**Task statement:**
From the entries that follow, copy every line with the word "tableBad".

**Dataset:**
#####

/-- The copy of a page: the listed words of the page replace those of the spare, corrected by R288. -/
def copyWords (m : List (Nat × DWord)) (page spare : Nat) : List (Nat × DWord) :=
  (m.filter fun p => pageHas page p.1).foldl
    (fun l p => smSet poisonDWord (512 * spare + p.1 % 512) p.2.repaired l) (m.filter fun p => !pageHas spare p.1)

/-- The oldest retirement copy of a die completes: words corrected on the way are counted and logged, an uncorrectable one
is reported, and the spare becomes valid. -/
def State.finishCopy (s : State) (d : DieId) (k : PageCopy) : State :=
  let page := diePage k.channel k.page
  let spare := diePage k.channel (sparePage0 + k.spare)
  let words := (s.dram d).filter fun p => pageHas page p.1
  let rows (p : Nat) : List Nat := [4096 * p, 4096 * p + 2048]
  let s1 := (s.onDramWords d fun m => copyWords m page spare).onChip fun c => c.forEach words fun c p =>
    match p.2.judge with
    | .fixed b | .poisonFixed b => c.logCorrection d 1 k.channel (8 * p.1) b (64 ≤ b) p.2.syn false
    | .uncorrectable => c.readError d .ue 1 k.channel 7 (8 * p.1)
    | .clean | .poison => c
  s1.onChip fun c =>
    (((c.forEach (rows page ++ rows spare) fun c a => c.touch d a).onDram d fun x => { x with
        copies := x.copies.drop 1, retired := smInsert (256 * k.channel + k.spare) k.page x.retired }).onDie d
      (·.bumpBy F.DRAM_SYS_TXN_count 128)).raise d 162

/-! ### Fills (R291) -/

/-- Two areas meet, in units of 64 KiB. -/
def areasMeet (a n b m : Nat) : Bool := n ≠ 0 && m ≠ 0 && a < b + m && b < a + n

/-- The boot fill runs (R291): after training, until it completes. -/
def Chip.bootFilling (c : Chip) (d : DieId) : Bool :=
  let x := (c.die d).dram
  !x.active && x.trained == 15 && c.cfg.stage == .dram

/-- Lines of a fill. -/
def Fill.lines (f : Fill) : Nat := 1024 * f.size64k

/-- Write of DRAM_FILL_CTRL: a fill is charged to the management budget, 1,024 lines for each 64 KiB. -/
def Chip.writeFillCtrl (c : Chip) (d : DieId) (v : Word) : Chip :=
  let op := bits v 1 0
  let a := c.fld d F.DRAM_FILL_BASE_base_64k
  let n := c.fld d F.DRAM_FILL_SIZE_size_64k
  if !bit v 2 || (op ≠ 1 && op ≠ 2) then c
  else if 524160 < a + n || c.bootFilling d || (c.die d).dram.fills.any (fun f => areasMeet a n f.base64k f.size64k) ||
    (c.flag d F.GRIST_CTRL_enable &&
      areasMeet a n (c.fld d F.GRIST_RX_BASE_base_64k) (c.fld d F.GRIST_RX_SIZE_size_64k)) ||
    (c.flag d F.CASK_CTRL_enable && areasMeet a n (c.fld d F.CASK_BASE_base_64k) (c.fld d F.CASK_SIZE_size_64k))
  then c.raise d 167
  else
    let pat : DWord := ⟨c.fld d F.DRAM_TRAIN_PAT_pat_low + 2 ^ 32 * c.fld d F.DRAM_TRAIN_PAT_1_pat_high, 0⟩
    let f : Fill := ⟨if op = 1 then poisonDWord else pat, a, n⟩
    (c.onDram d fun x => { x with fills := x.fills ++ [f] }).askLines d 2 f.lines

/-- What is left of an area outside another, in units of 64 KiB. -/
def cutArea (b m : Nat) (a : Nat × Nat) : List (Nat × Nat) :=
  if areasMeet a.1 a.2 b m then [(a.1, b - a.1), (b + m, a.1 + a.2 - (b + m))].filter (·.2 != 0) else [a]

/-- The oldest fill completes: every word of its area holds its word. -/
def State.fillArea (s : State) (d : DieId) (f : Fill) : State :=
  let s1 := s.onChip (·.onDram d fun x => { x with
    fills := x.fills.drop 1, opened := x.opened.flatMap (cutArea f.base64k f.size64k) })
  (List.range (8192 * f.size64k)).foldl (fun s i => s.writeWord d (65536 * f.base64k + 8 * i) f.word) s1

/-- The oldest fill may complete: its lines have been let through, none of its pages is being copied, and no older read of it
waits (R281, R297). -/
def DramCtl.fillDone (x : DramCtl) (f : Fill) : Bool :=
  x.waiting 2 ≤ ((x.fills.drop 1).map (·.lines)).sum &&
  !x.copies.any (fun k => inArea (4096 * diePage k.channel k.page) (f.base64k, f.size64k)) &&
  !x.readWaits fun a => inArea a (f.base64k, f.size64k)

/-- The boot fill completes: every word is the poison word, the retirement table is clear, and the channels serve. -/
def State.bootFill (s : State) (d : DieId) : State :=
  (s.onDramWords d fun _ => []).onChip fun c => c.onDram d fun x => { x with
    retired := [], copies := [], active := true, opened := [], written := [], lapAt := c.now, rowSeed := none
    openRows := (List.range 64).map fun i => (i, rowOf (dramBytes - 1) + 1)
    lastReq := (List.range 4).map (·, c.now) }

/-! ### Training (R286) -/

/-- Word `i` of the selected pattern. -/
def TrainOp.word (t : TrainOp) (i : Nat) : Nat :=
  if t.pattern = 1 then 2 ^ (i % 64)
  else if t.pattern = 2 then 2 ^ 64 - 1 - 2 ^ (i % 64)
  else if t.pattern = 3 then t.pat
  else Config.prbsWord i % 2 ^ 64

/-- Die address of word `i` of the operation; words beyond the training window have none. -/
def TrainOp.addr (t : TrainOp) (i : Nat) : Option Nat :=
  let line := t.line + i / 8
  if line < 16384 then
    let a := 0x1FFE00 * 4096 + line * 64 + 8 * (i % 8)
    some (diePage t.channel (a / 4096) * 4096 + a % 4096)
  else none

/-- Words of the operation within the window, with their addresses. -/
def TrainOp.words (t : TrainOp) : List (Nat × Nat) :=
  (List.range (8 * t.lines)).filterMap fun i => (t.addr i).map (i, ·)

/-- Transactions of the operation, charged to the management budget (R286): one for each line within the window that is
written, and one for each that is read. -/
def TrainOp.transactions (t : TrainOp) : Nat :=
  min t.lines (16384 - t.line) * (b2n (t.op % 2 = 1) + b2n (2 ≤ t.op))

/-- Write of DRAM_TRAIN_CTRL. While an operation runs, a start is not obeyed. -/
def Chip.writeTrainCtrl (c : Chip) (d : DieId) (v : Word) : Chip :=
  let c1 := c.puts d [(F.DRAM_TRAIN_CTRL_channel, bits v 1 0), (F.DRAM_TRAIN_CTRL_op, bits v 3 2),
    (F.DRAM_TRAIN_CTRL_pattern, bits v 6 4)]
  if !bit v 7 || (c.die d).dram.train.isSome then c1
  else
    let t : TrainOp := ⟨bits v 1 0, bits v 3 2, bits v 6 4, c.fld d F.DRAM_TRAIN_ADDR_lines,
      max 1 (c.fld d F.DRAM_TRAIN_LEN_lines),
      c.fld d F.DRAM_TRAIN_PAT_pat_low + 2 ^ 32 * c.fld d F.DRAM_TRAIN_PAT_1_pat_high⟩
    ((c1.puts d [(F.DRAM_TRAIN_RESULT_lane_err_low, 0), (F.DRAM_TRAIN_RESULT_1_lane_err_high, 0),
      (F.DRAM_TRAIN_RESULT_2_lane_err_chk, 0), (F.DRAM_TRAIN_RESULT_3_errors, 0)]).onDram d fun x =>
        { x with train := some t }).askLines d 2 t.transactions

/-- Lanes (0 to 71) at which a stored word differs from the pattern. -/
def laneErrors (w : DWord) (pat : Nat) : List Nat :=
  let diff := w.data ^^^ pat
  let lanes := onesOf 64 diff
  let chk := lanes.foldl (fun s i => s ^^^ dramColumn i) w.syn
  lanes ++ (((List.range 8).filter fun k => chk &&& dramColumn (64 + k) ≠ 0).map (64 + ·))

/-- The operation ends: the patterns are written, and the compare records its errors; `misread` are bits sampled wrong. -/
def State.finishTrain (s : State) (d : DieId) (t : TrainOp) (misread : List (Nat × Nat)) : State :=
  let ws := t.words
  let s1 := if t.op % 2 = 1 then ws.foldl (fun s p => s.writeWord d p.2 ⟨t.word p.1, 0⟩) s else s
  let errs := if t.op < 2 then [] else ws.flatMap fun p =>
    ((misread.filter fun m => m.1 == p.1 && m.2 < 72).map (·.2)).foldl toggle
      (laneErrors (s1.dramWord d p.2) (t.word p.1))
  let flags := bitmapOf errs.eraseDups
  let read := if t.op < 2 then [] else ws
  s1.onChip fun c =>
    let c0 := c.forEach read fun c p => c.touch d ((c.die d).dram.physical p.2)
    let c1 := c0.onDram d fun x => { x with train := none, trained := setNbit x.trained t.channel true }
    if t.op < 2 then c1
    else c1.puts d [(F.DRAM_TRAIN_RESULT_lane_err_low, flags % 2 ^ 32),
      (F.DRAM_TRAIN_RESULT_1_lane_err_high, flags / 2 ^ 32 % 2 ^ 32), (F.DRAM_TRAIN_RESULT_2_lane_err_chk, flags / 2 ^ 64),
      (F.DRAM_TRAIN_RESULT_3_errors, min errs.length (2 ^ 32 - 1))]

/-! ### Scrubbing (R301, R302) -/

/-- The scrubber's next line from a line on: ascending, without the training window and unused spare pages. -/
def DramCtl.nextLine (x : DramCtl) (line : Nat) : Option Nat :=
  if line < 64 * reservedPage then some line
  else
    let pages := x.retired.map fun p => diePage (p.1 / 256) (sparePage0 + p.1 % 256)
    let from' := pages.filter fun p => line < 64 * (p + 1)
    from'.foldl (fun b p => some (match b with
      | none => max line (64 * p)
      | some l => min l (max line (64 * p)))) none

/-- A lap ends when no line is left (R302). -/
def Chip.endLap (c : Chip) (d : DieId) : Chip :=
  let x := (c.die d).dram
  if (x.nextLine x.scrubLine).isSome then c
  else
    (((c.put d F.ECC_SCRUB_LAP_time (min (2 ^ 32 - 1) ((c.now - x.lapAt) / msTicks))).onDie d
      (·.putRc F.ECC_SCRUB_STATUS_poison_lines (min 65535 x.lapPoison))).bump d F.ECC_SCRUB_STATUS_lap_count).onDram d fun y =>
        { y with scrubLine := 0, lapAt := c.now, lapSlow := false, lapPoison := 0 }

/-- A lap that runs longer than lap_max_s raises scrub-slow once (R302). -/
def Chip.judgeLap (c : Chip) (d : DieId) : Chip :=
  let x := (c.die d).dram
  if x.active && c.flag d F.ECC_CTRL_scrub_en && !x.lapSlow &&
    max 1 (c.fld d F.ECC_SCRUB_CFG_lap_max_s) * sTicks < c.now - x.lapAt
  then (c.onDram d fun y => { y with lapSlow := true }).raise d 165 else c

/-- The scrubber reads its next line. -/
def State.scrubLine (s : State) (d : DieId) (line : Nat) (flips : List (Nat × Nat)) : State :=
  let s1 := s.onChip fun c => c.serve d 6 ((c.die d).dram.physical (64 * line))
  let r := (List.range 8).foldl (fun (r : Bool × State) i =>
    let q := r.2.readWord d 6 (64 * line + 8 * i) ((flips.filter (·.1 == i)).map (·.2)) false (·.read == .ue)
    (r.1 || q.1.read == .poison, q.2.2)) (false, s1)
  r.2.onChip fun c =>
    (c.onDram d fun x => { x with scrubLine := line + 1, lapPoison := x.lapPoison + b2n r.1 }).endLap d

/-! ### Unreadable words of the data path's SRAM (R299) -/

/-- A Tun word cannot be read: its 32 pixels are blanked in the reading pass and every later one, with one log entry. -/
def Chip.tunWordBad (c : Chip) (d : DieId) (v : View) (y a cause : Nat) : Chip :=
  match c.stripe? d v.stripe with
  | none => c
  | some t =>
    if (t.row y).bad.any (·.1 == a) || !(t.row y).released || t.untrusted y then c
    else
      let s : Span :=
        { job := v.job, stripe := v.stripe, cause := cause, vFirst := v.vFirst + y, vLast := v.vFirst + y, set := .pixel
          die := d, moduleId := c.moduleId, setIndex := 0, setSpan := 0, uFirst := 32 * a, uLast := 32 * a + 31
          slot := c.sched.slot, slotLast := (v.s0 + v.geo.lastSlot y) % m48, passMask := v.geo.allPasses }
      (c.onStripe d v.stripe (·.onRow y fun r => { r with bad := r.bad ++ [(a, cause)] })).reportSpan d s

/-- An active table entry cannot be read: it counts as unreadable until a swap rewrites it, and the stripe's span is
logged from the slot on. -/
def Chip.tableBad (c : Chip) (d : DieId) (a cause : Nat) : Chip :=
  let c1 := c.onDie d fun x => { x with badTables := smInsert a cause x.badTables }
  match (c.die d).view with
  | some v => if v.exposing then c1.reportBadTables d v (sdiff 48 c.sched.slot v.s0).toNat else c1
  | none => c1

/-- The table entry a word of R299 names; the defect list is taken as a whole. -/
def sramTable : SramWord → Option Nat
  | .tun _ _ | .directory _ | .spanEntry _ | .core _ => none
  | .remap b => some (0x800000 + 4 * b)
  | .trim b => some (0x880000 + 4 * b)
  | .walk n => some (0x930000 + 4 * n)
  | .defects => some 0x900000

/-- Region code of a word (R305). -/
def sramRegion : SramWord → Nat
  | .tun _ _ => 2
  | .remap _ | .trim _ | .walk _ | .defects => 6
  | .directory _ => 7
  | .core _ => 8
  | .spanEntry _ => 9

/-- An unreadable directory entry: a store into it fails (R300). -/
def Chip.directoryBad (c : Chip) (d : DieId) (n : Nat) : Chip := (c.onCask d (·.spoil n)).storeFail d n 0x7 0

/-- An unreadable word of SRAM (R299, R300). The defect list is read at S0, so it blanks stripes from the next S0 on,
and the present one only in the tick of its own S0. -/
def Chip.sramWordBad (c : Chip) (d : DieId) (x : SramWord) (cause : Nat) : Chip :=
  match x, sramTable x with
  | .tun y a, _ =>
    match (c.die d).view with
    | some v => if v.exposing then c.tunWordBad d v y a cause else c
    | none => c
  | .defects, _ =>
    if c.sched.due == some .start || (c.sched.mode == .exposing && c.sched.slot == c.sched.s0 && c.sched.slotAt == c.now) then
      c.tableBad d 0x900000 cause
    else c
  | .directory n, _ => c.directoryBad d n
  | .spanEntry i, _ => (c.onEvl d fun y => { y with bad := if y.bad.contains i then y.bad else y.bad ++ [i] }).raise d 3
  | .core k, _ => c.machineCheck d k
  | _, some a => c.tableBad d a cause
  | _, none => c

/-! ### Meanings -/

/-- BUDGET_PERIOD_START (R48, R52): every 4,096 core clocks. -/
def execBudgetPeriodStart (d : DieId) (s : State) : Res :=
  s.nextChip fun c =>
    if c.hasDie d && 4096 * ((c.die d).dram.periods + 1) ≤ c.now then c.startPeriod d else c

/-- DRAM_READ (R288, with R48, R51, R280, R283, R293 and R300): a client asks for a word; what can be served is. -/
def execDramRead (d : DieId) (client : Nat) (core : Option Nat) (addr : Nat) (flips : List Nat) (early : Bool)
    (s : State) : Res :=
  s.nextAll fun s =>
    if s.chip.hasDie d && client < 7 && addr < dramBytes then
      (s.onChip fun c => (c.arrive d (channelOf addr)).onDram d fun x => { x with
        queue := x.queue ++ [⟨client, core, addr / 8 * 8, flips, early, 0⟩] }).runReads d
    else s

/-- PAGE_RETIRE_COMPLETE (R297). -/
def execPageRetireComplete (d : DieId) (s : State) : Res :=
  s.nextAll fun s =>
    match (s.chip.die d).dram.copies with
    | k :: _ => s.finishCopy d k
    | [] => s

#####

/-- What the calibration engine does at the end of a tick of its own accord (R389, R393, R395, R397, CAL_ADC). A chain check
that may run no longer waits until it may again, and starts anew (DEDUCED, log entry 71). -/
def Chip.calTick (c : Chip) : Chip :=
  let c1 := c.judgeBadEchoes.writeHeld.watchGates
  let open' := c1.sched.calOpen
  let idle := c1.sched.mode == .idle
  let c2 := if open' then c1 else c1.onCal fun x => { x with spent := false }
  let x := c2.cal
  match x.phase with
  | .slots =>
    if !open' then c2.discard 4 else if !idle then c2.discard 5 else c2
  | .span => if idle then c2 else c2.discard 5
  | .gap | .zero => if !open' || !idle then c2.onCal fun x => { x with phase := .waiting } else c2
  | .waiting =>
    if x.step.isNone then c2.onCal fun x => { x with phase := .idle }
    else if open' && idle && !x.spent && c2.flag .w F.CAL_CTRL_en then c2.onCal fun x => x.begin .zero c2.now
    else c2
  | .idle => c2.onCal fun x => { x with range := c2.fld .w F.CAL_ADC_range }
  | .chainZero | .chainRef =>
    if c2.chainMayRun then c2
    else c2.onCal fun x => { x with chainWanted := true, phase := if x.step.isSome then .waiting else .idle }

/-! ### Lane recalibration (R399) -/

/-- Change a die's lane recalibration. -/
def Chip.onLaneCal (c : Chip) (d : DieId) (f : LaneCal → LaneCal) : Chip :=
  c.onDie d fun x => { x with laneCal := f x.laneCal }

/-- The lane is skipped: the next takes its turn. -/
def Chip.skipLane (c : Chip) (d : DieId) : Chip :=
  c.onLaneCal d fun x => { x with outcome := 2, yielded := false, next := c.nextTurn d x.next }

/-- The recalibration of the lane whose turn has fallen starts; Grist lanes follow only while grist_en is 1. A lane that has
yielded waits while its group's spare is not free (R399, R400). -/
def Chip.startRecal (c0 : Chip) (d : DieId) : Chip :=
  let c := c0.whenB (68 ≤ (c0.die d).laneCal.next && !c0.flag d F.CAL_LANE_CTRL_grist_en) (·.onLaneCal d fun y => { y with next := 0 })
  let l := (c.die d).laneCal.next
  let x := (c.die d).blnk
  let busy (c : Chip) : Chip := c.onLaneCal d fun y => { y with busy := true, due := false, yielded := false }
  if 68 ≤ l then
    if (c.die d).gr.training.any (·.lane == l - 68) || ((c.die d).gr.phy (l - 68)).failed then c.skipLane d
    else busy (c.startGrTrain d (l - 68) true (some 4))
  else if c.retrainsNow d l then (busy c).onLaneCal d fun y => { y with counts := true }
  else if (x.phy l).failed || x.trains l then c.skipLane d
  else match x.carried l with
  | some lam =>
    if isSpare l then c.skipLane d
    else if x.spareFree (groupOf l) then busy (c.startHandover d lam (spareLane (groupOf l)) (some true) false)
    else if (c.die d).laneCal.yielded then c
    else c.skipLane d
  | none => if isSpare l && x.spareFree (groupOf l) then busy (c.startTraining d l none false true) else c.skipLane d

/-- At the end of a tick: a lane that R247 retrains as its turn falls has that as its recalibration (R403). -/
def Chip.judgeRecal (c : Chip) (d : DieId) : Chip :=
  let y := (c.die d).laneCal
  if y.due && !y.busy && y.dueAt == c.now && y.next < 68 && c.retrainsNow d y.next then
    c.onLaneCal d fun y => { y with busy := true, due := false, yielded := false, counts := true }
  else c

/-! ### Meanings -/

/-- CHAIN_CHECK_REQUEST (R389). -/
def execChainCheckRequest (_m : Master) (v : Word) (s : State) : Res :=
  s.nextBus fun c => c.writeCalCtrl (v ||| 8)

#####

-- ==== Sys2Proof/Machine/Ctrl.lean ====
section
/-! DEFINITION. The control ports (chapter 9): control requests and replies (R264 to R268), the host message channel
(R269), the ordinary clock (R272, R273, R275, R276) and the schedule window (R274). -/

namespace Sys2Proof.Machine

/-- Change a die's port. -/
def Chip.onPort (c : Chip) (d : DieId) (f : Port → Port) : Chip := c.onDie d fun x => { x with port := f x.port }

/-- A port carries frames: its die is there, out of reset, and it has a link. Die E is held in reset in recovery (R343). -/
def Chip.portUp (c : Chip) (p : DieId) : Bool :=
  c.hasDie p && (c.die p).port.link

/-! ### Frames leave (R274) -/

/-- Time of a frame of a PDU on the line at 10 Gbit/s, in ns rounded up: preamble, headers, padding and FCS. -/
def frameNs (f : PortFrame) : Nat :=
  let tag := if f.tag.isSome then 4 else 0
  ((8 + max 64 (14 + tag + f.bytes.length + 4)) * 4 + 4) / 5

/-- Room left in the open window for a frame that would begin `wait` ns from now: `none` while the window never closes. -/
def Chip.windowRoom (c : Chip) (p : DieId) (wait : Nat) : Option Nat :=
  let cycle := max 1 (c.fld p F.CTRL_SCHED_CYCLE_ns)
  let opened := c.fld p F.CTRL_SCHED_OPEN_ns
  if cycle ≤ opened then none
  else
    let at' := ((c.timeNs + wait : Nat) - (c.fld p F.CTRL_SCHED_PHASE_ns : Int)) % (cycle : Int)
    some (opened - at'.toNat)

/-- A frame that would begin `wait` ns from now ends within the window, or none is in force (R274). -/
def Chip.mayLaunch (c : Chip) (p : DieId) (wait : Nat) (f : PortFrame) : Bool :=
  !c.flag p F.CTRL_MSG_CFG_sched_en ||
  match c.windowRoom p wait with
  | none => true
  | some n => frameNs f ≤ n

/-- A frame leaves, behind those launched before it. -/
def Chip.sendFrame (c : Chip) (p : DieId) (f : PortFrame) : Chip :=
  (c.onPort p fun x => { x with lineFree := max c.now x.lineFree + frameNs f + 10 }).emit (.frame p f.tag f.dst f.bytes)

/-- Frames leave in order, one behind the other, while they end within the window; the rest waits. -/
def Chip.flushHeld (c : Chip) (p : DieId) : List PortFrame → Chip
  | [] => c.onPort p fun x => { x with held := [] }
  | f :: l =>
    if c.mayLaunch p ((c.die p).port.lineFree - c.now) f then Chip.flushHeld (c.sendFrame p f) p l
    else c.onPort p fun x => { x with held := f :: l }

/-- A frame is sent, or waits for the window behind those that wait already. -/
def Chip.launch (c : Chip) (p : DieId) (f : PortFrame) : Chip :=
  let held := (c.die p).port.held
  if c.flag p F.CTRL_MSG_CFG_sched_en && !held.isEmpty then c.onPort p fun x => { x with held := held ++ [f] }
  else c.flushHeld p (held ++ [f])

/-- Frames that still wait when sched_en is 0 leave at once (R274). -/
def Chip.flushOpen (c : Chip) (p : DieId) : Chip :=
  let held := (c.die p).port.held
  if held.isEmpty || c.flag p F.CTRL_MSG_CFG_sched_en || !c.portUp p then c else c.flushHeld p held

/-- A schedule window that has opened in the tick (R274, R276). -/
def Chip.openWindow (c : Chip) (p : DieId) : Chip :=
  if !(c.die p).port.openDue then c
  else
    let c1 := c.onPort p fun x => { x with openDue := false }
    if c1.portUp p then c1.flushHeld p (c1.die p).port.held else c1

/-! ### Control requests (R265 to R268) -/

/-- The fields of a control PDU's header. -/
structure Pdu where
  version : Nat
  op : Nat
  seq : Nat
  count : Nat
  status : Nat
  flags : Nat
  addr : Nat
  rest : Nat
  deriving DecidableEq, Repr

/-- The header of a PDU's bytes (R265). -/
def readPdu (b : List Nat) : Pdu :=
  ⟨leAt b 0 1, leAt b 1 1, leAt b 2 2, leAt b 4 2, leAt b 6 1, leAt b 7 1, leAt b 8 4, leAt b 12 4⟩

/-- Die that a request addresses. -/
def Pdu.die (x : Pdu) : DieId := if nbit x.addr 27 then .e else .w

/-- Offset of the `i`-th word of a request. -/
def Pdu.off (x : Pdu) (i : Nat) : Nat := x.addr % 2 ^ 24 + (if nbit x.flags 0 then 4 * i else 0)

#####

**Solution to this problem:**
def Chip.tableBad (c : Chip) (d : DieId) (a cause : Nat) : Chip :=
      c.tableBad d 0x900000 cause
  | _, some a => c.tableBad d a cause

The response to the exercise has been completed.